(Collected data)

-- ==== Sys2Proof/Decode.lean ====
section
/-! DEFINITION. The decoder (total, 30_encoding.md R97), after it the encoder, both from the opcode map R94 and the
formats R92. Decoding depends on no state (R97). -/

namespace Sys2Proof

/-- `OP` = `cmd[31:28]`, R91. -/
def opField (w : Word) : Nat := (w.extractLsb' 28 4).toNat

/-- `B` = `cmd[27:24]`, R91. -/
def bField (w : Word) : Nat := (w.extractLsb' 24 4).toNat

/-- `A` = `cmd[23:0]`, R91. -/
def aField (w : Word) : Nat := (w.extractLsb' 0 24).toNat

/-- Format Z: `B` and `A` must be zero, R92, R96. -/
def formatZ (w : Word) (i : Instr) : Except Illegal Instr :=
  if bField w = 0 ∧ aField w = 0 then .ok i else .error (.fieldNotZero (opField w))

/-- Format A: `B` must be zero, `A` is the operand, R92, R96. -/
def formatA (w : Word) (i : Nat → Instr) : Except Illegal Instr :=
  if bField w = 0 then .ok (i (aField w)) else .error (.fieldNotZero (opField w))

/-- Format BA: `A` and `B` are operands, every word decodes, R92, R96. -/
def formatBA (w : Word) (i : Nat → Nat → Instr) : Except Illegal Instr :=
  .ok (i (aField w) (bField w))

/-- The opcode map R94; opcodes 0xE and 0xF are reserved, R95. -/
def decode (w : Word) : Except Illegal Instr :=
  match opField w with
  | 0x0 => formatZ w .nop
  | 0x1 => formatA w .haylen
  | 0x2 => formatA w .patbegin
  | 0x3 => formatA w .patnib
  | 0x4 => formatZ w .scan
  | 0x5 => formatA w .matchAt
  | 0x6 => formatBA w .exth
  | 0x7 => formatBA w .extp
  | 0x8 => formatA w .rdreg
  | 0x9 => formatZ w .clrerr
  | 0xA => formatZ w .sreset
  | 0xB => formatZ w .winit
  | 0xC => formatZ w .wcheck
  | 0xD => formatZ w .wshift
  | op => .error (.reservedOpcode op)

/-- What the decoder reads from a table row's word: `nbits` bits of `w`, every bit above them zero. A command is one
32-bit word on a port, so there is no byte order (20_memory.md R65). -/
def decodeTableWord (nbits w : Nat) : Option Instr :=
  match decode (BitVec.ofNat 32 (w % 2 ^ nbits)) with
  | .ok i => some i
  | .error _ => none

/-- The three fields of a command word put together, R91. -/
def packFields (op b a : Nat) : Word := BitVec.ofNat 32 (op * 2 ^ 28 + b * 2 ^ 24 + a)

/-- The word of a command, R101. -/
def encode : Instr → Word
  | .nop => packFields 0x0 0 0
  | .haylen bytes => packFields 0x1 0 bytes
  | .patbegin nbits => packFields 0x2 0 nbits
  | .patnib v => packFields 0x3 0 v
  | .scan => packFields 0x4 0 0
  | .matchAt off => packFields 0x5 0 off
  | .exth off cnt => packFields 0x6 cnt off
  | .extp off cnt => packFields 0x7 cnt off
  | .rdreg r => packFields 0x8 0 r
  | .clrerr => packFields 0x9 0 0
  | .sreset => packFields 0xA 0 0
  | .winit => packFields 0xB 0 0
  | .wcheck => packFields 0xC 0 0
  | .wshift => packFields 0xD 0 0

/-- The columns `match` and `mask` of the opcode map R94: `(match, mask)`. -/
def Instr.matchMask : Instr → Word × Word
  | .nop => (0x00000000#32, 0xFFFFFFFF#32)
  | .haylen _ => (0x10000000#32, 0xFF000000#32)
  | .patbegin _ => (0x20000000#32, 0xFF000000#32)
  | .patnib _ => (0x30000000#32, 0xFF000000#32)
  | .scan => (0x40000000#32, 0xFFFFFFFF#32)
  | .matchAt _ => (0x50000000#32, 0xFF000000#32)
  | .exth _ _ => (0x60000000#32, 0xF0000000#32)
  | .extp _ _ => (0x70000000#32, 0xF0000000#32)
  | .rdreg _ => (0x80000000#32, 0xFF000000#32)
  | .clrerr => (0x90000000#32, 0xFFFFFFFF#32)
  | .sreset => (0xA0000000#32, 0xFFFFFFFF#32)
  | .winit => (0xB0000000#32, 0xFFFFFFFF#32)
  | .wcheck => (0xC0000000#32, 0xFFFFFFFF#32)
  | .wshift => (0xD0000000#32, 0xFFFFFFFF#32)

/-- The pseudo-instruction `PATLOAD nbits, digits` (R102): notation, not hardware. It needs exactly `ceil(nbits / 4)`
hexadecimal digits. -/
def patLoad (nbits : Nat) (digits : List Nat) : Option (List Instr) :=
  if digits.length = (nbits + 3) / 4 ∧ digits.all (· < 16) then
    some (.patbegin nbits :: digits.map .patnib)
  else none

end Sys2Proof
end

...

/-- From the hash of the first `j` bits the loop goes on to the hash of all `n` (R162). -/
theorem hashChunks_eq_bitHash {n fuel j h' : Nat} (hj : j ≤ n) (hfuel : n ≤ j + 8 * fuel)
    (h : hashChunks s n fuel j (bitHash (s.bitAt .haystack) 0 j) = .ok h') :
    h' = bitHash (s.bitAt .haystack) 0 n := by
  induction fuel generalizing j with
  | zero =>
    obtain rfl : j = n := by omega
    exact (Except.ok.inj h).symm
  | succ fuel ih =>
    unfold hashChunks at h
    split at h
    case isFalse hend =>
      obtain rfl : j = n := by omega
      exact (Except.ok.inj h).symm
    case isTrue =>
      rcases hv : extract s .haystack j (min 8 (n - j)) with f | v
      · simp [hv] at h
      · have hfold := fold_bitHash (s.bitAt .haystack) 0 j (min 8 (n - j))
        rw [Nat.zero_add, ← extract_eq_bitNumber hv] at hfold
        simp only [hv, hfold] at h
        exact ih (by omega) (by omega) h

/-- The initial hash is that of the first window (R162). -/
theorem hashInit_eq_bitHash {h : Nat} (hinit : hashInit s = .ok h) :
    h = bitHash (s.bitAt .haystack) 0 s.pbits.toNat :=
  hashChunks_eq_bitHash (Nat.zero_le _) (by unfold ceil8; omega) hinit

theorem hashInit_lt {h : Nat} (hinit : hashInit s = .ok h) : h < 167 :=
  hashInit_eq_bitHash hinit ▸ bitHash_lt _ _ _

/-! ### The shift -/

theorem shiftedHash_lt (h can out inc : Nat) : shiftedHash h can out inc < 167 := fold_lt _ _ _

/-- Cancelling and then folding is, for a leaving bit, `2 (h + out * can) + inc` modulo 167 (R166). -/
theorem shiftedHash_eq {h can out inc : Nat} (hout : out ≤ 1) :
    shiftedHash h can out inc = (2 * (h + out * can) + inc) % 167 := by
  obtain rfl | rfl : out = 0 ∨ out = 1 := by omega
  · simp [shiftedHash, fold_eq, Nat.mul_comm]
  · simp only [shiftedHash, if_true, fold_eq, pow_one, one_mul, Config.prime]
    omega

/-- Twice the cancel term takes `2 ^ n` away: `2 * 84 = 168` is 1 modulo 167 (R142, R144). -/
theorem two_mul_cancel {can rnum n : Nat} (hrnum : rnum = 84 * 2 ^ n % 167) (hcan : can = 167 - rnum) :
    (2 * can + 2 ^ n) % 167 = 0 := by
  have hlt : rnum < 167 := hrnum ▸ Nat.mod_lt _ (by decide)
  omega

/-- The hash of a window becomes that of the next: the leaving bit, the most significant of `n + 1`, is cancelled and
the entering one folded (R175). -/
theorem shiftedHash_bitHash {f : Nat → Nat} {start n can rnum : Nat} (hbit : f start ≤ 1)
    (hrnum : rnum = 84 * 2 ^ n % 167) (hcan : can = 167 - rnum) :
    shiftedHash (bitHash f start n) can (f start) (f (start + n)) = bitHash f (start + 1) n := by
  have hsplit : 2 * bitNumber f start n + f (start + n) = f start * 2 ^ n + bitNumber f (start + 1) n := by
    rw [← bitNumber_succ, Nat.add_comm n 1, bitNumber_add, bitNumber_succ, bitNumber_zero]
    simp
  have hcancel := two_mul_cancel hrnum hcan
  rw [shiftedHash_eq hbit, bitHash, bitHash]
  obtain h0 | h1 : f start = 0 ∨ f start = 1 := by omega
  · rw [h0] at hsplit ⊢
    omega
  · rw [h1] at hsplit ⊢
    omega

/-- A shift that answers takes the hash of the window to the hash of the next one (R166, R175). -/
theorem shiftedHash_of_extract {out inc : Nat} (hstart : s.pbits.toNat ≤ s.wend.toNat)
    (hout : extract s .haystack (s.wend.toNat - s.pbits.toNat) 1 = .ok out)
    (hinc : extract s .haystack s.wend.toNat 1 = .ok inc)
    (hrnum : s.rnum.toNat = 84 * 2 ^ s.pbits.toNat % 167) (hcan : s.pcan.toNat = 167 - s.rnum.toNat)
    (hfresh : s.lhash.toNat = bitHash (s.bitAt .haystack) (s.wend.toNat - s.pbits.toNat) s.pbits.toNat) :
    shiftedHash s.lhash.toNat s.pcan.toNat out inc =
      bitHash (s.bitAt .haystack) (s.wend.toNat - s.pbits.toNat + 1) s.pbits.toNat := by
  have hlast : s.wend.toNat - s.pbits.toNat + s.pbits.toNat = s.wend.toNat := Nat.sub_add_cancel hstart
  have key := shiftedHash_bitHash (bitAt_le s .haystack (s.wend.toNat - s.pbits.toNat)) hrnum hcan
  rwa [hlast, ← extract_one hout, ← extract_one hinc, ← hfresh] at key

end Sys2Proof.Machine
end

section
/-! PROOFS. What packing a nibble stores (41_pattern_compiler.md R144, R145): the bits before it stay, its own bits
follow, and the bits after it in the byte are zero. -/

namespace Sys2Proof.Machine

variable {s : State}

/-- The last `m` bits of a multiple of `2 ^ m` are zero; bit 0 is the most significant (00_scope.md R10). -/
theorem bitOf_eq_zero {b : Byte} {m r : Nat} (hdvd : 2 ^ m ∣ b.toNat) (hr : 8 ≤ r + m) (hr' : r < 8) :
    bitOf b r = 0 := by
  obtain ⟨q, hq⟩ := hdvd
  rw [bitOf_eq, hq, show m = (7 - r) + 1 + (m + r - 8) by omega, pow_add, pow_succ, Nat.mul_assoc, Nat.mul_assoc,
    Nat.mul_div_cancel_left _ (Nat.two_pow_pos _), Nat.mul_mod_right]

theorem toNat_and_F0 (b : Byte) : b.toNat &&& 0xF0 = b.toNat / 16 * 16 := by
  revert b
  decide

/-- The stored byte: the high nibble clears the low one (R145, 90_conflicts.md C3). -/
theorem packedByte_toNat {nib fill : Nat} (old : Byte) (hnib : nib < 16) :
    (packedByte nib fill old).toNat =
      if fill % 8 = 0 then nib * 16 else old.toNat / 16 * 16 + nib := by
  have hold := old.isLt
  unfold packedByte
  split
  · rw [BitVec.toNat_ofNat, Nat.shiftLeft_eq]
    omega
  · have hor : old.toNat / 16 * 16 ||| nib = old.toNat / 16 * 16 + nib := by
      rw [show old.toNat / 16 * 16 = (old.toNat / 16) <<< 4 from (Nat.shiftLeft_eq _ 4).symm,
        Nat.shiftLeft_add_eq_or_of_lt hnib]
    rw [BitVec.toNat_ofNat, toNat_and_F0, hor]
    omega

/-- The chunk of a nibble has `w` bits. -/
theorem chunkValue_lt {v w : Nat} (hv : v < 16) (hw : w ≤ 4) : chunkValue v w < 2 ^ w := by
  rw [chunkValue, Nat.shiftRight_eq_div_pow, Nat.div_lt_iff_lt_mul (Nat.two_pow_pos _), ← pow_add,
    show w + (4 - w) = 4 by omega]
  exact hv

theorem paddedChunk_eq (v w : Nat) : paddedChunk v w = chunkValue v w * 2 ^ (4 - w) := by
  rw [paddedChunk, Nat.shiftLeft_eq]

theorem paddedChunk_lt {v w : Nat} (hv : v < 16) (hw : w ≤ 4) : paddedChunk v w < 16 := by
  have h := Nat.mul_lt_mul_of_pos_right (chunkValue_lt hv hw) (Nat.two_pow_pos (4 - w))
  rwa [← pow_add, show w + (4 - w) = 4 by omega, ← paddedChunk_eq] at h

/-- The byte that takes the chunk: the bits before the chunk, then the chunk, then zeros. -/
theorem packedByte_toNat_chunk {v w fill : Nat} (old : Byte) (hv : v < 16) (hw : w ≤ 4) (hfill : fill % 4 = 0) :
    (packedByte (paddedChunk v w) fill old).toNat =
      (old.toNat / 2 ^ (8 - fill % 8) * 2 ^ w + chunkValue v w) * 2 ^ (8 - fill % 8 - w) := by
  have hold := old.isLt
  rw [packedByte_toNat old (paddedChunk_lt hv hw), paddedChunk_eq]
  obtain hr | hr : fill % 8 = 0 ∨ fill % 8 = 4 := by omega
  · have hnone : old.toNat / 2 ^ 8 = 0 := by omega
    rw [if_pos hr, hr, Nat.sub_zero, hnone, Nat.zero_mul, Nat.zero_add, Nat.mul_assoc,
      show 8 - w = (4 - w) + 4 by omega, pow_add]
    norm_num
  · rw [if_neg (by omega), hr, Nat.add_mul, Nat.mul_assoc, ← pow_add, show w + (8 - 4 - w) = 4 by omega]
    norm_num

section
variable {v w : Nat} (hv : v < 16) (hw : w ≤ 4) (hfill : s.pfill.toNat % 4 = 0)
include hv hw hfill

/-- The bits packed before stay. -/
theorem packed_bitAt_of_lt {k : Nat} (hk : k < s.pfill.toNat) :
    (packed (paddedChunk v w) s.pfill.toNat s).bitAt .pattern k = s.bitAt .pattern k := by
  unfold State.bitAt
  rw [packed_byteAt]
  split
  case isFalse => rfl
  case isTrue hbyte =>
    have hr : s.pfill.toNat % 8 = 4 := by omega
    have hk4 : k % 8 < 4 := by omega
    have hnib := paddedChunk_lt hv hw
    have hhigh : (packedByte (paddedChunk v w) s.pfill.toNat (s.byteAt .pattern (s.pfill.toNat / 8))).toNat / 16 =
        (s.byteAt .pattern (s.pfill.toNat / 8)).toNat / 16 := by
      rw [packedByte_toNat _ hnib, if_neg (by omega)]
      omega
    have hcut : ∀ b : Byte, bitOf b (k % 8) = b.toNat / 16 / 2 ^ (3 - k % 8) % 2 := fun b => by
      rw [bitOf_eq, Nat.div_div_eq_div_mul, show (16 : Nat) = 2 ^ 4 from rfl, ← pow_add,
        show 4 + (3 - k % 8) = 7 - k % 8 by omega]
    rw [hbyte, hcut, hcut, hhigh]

#### Assignment
Report the lines above that contain "sreset".

#### Solution for this task
  | 0xA => formatZ w .sreset
  | .sreset => packFields 0xA 0 0
  | .sreset => (0xA0000000#32, 0xFFFFFFFF#32)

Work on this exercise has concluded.